So take a look at a procedural definition of square root:

function f a:
{
   x ← a
   x' ← (a + 1) ÷ 2
   eps ← 1.19209290e-07
   while abs(x − x') > eps × x: 
   {
      x ← x'
      x' ← ((a ÷ x') + x') ÷ 2
   }
   return x'
}

Advantages of the Declarative Approach

  1. (Much) Shorter
  2. Easier to understand
  3. Independent of implementation
  4. Less likely to contain errors
  5. Easier to see it is correct
  6. Tractable

Declarative numbers

number: optional sign, digit+.
optional sign: "-"?.
digit: "0"; "1"; "2"; "3"; "4"; "5"; "6"; "7"; "8"; "9".
A number has its normal everyday meaning.

This is:

Procedural numbers: HTML5

2.4.4 Numbers

2.4.4.1 Signed integers

A string is a valid integer if it consists of one or more ASCII digits, optionally prefixed with a "-" (U+002D) character.

A valid integer without a "-" (U+002D) prefix represents the number that is represented in base ten by that string of digits. A valid integer with a "-" (U+002D) prefix represents the number represented in base ten by the string of digits that follows the U+002D HYPHEN-MINUS, subtracted from zero.

The rules for parsing integers are as given in the following algorithm. When invoked, the steps must be followed in the order given, aborting at the first step that returns a value. This algorithm will return either an integer or an error.

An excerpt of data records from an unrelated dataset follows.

-- ==== Sys2Proof/Machine/Segments.lean ====
section
/-!
DEFINITION. Selectors and descriptors (21_protection.md sections 2 and 3), the loads of segment registers (section 5; 10_state.md
R72), and the far transfers within a task (section 6).
-/
namespace Sys2Proof.Machine

open Sys2Proof

/-! Selectors (R305). -/

/-- RPL. -/
def rpl (sel : Half) : BitVec 2 := sel.extractLsb' 0 2

/-- TI: true is the LDT. -/
def selTI (sel : Half) : Bool := sel.getLsbD 2

/-- The offset of the descriptor in its table: Index * 8. -/
def selOffset (sel : Half) : Nat := (sel &&& 0xFFF8).toNat

/-- The null selector, whatever its RPL (R341). -/
def selNull (sel : Half) : Bool := selCode sel == 0

/-- A selector with its RPL replaced. -/
def withRpl (sel : Half) (r : BitVec 2) : Half := sel.extractLsb' 2 14 ++ r

/-! Descriptors (R310). -/

/-- The two dwords of a descriptor. -/
structure Descriptor where
  lo : Word
  hi : Word
deriving DecidableEq, Repr

/-- The base address. -/
def Descriptor.base (d : Descriptor) : Word := d.hi.extractLsb' 24 8 ++ d.hi.extractLsb' 0 8 ++ d.lo.extractLsb' 16 16

/-- The 12 attribute bits. -/
def Descriptor.ar (d : Descriptor) : BitVec 12 := d.hi.extractLsb' 20 4 ++ d.hi.extractLsb' 8 8

/-- The effective limit in bytes (R312). -/
def Descriptor.limit (d : Descriptor) : Word :=
  let l20 : BitVec 20 := d.hi.extractLsb' 16 4 ++ d.lo.extractLsb' 0 16
  if d.hi.getLsbD 23 then l20 ++ (0xFFF : BitVec 12) else l20.setWidth 32

/-- A code segment. -/
def Descriptor.isCode (d : Descriptor) : Bool := arS d.ar && arE d.ar

/-- A writable data segment. -/
def Descriptor.isWritable (d : Descriptor) : Bool := arS d.ar && !arE d.ar && arW d.ar

/-- A conforming code segment. -/
def Descriptor.conforming (d : Descriptor) : Bool := d.isCode && arC d.ar

/-- The type of a system descriptor, or none for a code or data descriptor (R314). -/
def Descriptor.system (d : Descriptor) : Option Nat := if arS d.ar then none else some (arType d.ar)

/-- The selector field of a gate (R316). -/
def Descriptor.gateSel (d : Descriptor) : Half := d.lo.extractLsb' 16 16

/-- The offset of a gate: 16 bits in a 286 gate (R316). -/
def Descriptor.gateOffset (d : Descriptor) (is386 : Bool) : Word :=
  if is386 then d.hi.extractLsb' 16 16 ++ d.lo.extractLsb' 0 16 else (d.lo.extractLsb' 0 16).setWidth 32

/-- The word count of a call gate (R316). -/
def Descriptor.gateCount (d : Descriptor) : Nat := (d.hi.extractLsb' 0 5).toNat

/-- The descriptor loaded into a register. The base, limit and granularity are taken from the same bits whatever the type: where bytes 6 and
7 of a 286 system descriptor are not zero, which 21_protection.md R315 does not provide for, they are used as they stand (DESIGN CHOICE,
log entry 28). -/
def Descriptor.toSegReg (d : Descriptor) (sel : Half) : SegReg :=
  { sel := sel, base := d.base, limit := d.limit, ar := d.ar, valid := true }

/-- The table a selector names: its base and limit; none where it is the LDT and LDTR is not valid (R306). -/
def State.table (s : State) (sel : Half) : Option (Word × Nat) :=
  if selTI sel then (if s.ldtr.valid then some (s.ldtr.base, s.ldtr.limit.toNat) else none)
  else some (s.gdtr.base, s.gdtr.limit.toNat)

/-- The linear address of the descriptor a selector names, where its table holds it (R306). -/
def State.descriptorAt (s : State) (sel : Half) : Option Word :=
  match s.table sel with
  | none => none
  | some (base, limit) => if limit < selOffset sel + 7 then none else some (base + BitVec.ofNat 32 (selOffset sel))
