-- ==== Sys2Proof/Machine/Interrupts.lean ====
section
/-!
DEFINITION. The interrupt instructions INT n, INT 3, INTO, BOUND, IRET (48_interrupt_instructions.md).
-/
namespace Sys2Proof.Machine

open Sys2Proof

/-- INT n (R920). -/
def execIntN (imm : Byte) (s : State) : Result := interruptAfter requireV86Iopl imm s

/-- INT 3 (R921): not IOPL-sensitive. -/
def execInt3 (s : State) : Result := interruptAfter (pure ()) 3 s

/-- INTO (R922). -/
def execInto (s : State) : Result := if s.flags.off then interruptAfter (pure ()) 4 s else instr advance s

/-- The index is compared with the bounds in memory; out of them `#BR` is raised (R923). -/
def boundBody (m : RM) (r : Reg) : M Unit := do
  let x ← memOperand m
  let s ← get
  let w := s.osz
  let lo ← memRead (s.ea x).1 (s.ea x).2 w.bytes
  let hi ← memRead (s.ea x).1 (s.offsetAdd (s.ea x).2 (BitVec.ofNat 32 w.bytes)) w.bytes
  let i := (s.reg w r).toInt
  raiseIf (decide (i < (lo.setWidth w.bits).toInt ∨ (hi.setWidth w.bits).toInt < i)) raiseBR
  advance

/-- BOUND (R923). -/
def execBound (m : RM) (r : Reg) (s : State) : Result := instr (boundBody m r) s

/-- IRET (R930). -/
def execIret (s : State) : Result := instr iretBody s

end Sys2Proof.Machine
end

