-- ==== Sys2Proof/Machine/Prefixes.lean ====
section
/-!
DEFINITION. The eleven prefix bytes (30_encoding.md R504 to R509), each remembered for the bytes that follow it, and the encodings that
Table 9-1 does not list: those that raise #UD and those that stay refused (30_encoding.md R570; 92_eei_decisions.md D23).
-/
namespace Sys2Proof.Machine

open Sys2Proof

/-! Prefixes. -/

/-- A prefix byte is read: no interrupt can come between it and the rest of its instruction (R504). -/
def withPrefix (k : Pfx → Pfx) (s : State) : Result := .next { s with pfx := { k s.pfx with count := s.pfx.count + 1 } }

/-- 67H (R507). -/
def execPfxAddrSize (s : State) : Result := withPrefix (fun p => { p with addrSize := true }) s
/-- F0H (R508). -/
def execPfxLock (s : State) : Result := withPrefix (fun p => { p with lock := true }) s
/-- 66H (R506). -/
def execPfxOpSize (s : State) : Result := withPrefix (fun p => { p with opSize := true }) s
/-- CS override: the last one counts (R505). -/
def execPfxCs (s : State) : Result := withPrefix (fun p => { p with seg := some .cs }) s
/-- DS override: the last one counts (R505). -/
def execPfxDs (s : State) : Result := withPrefix (fun p => { p with seg := some .ds }) s
/-- ES override: the last one counts (R505). -/
def execPfxEs (s : State) : Result := withPrefix (fun p => { p with seg := some .es }) s
/-- FS override: the last one counts (R505). -/
def execPfxFs (s : State) : Result := withPrefix (fun p => { p with seg := some .fs }) s
/-- GS override: the last one counts (R505). -/
def execPfxGs (s : State) : Result := withPrefix (fun p => { p with seg := some .gs }) s
/-- SS override: the last one counts (R505). -/
def execPfxSs (s : State) : Result := withPrefix (fun p => { p with seg := some .ss }) s
/-- F3H: the last repeat prefix counts (R509). -/
def execPfxRep (s : State) : Result := withPrefix (fun p => { p with rep := some .rep }) s
/-- F2H (R509). -/
def execPfxRepne (s : State) : Result := withPrefix (fun p => { p with rep := some .repne }) s

/-! Undefined encodings that raise #UD (R570, R571; 49_system.md R1000). -/

/-- `#UD`. -/
def undefined (s : State) : Result := instr raiseUD s

/-- 10001111 mm001bbb (R570). -/
def execUnd8F1 (_ : BitVec 2) (_ : BitVec 3) (s : State) : Result := undefined s
/-- 10001111 mm010bbb (R570). -/
def execUnd8F2 (_ : BitVec 2) (_ : BitVec 3) (s : State) : Result := undefined s
/-- 10001111 mm011bbb (R570). -/
def execUnd8F3 (_ : BitVec 2) (_ : BitVec 3) (s : State) : Result := undefined s
/-- 10001111 mm100bbb (R570). -/
def execUnd8F4 (_ : BitVec 2) (_ : BitVec 3) (s : State) : Result := undefined s
/-- 10001111 mm101bbb (R570). -/
def execUnd8F5 (_ : BitVec 2) (_ : BitVec 3) (s : State) : Result := undefined s
/-- 10001111 mm110bbb (R570). -/
def execUnd8F6 (_ : BitVec 2) (_ : BitVec 3) (s : State) : Result := undefined s
/-- 10001111 mm111bbb (R570). -/
def execUnd8F7 (_ : BitVec 2) (_ : BitVec 3) (s : State) : Result := undefined s
/-- 1100011w mm001bbb (R570). -/
def execUndC61 (_ : Bool) (_ : BitVec 2) (_ : BitVec 3) (s : State) : Result := undefined s
/-- 1100011w mm010bbb (R570). -/
def execUndC62 (_ : Bool) (_ : BitVec 2) (_ : BitVec 3) (s : State) : Result := undefined s
/-- 1100011w mm011bbb (R570). -/
def execUndC63 (_ : Bool) (_ : BitVec 2) (_ : BitVec 3) (s : State) : Result := undefined s
/-- 1100011w mm100bbb (R570). -/
def execUndC64 (_ : Bool) (_ : BitVec 2) (_ : BitVec 3) (s : State) : Result := undefined s
/-- 1100011w mm101bbb (R570). -/
def execUndC65 (_ : Bool) (_ : BitVec 2) (_ : BitVec 3) (s : State) : Result := undefined s
/-- 1100011w mm110bbb (R570). -/
def execUndC66 (_ : Bool) (_ : BitVec 2) (_ : BitVec 3) (s : State) : Result := undefined s
/-- 1100011w mm111bbb (R570). -/
def execUndC67 (_ : Bool) (_ : BitVec 2) (_ : BitVec 3) (s : State) : Result := undefined s
/-- 11111110 mm010bbb (R570). -/
def execUndFE2 (_ : BitVec 2) (_ : BitVec 3) (s : State) : Result := undefined s
/-- 11111110 mm011bbb (R570). -/
def execUndFE3 (_ : BitVec 2) (_ : BitVec 3) (s : State) : Result := undefined s
/-- 11111110 mm100bbb (R570). -/
def execUndFE4 (_ : BitVec 2) (_ : BitVec 3) (s : State) : Result := undefined s
/-- 11111110 mm101bbb (R570). -/
def execUndFE5 (_ : BitVec 2) (_ : BitVec 3) (s : State) : Result := undefined s
/-- 11111110 mm110bbb (R570). -/
def execUndFE6 (_ : BitVec 2) (_ : BitVec 3) (s : State) : Result := undefined s
/-- 11111110 mm111bbb (R570). -/
def execUndFE7 (_ : BitVec 2) (_ : BitVec 3) (s : State) : Result := undefined s
/-- 11111111 mm111bbb (R570). -/
def execUndFF7 (_ : BitVec 2) (_ : BitVec 3) (s : State) : Result := undefined s
/-- 00001111 00000000 mm110bbb (R570). -/
def execUnd0F006 (_ : BitVec 2) (_ : BitVec 3) (s : State) : Result := undefined s
/-- 00001111 00000000 mm111bbb (R570). -/
def execUnd0F007 (_ : BitVec 2) (_ : BitVec 3) (s : State) : Result := undefined s
/-- 00001111 00000001 mm101bbb (R570). -/
def execUnd0F015 (_ : BitVec 2) (_ : BitVec 3) (s : State) : Result := undefined s
/-- 00001111 00000001 mm111bbb (R570). -/
def execUnd0F017 (_ : BitVec 2) (_ : BitVec 3) (s : State) : Result := undefined s
/-- 00001111 10111010 mm000bbb (R570). -/
def execUnd0FBA0 (_ : BitVec 2) (_ : BitVec 3) (s : State) : Result := undefined s
/-- 00001111 10111010 mm001bbb (R570). -/
def execUnd0FBA1 (_ : BitVec 2) (_ : BitVec 3) (s : State) : Result := undefined s
/-- 00001111 10111010 mm010bbb (R570). -/
def execUnd0FBA2 (_ : BitVec 2) (_ : BitVec 3) (s : State) : Result := undefined s
/-- 00001111 10111010 mm011bbb (R570). -/
def execUnd0FBA3 (_ : BitVec 2) (_ : BitVec 3) (s : State) : Result := undefined s

/-! Undocumented encodings, refused (R570; D23). -/

/-- `#UD` after a LOCK prefix (R508); else no meaning is given. -/
def undocumented (s : State) : Result := instr (refuse .undocumentedOpcode) s

/-- 110100dw mm110bbb (R570; D23). -/
def execUndShift6 (_ : Bool) (_ : Bool) (_ : BitVec 2) (_ : BitVec 3) (s : State) : Result := undocumented s
/-- 1100000w mm110bbb (R570; D23). -/
def execUndShiftImm6 (_ : Bool) (_ : BitVec 2) (_ : BitVec 3) (s : State) : Result := undocumented s
/-- 1111011w mm001bbb (R570; D23). -/
def execUndF61 (_ : Bool) (_ : BitVec 2) (_ : BitVec 3) (s : State) : Result := undocumented s
/-- 11010110 (R570; D23). -/
def execUndD6 (s : State) : Result := undocumented s
/-- 11110001 (R570; D23). -/
def execUndF1 (s : State) : Result := undocumented s
/-- 00001111 00000101 (R570; D23). -/
def execUnd0F05 (s : State) : Result := undocumented s
/-- 00001111 00000111 (R570; D23). -/
def execUnd0F07 (s : State) : Result := undocumented s
/-- 00001111 10100110 (R570; D23). -/
def execUnd0FA6 (s : State) : Result := undocumented s
/-- 00001111 10100111 (R570; D23). -/
def execUnd0FA7 (s : State) : Result := undocumented s

end Sys2Proof.Machine
end

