/-- ENTER at level 0 pushes (E)BP, makes it the frame pointer and reserves the space; at level L it copies the L - 1 frame pointers below the
old frame, each a read below (E)BP and a push, and pushes its own; LEAVE takes the stack pointer back to the frame and pops (E)BP (R901,
R902). That with operand size 32 and a 16-bit stack the upper half of the frame pointer is 0 is the model's choice (log entry 34). -/
def Obligations.EnterAndLeave : Prop :=
  ∀ (s t : State), s.pfx.lock = false →
    let framed (u : State) (size : Half) : Host.Outcome State Fault Refusal :=
      .next ((u.setReg s.osz .ebp (t.sp.setWidth s.osz.bits)).setSp
        (stackAdd u.ssz32 u.sp (0 - size.setWidth 32))).advance.complete
    (∀ (size : Half) (level : Byte), push s.regs.ebp s.osz.bytes s = .ok () t →
      (level.toNat % 32 = 0 → exec (.enter size level) s = framed t size) ∧
      (∀ u v, level.toNat % 32 ≠ 0 → copyDisplay s.osz.bytes (level.toNat % 32 - 1) s.bp t = .ok () u →
        push t.sp s.osz.bytes u = .ok () v → exec (.enter size level) s = framed v size)) ∧
    (∀ (w k : Nat) (bp x : Word) (a b c : State), copyDisplay w 0 bp a = .ok () a ∧
      (let below := if a.ssz32 then bp - BitVec.ofNat 32 w else (bp - BitVec.ofNat 32 w) &&& 0xFFFF
       memRead .ss below w a = .ok x b → push x w b = .ok () c → copyDisplay w (k + 1) bp a = copyDisplay w k below c)) ∧
    (∀ v, memRead .ss s.bp s.osz.bytes s = .ok v t →
      exec .leave s = .next ((t.setSp (stackAdd s.ssz32 s.bp (BitVec.ofNat 32 s.osz.bytes))).setReg s.osz .ebp
        (v.setWidth s.osz.bits)).advance.complete)

/-! Interrupts and exceptions (48_interrupt_instructions.md, 60_exceptions.md). -/

/-- INT n (with IOPL 3 in Virtual 8086 mode), INT 3 in any mode, and INTO with OF = 1 enter the handler of their vector with the address
of the next instruction saved; INTO with OF = 0 does nothing; BOUND with an index within the bounds does nothing, and with one outside
them raises exception 5 (R920 to R923). What an entry does, and by which mode, `RealModeEntry` and `GateEntry` say. -/
def Obligations.SoftwareInterrupts : Prop :=
  ∀ (s t u : State), s.pfx.lock = false →
    let enters (i : Instr) (vector : Byte) : Prop :=
      let e : Event := { vector := vector, kind := .software, code := none }
      entry e s.eipNext s = .ok () t → exec i s = .next (t.entered e)
    (∀ n, (s.v86 = true → s.flags.iopl = 3) → enters (.intN n) n) ∧ enters .int3 3 ∧
    (s.flags.off = true → enters .into 4) ∧ (s.flags.off = false → exec .into s = .next s.advance.complete) ∧
    (∀ x r lo hi, memRead (s.ea x).1 (s.ea x).2 s.osz.bytes s = .ok lo t →
      memRead (s.ea x).1 (s.offsetAdd (s.ea x).2 (BitVec.ofNat 32 s.osz.bytes)) s.osz.bytes t = .ok hi u →
      let i := (s.reg s.osz r).toInt
      let within := (lo.setWidth s.osz.bits).toInt ≤ i ∧ i ≤ (hi.setWidth s.osz.bits).toInt
      (within → exec (.bound (.mem x) r) s = .next u.advance.complete) ∧
      (¬ within → exec (.bound (.mem x) r) s = takeException s u ⟨5, none⟩ false))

  1. Let input be the string being parsed.
  2. Let position be a pointer into input, initially pointing at the start of the string.
  3. Let sign have the value "positive".
  4. Skip whitespace.
  5. If position is past the end of input, return an error.
  6. If the character indicated by position (the first character) is a "-" (U+002D) character:
    1. Let sign be "negative".
    2. Advance position to the next character.
    3. If position is past the end of input, return an error.

    Otherwise, if the character indicated by position (the first character) is a "+" (U+002B) character:

    1. Advance position to the next character. (The "+" is ignored, but it is not conforming.)
    2. If position is past the end of input, return an error.
  7. If the character indicated by position is not an ASCII digit, then return an error.
  8. Collect a sequence of characters that are ASCII digits, and interpret the resulting sequence as a base-ten integer. Let value be that integer.
  9. If sign is "positive", return value, otherwise return the result of subtracting value from zero.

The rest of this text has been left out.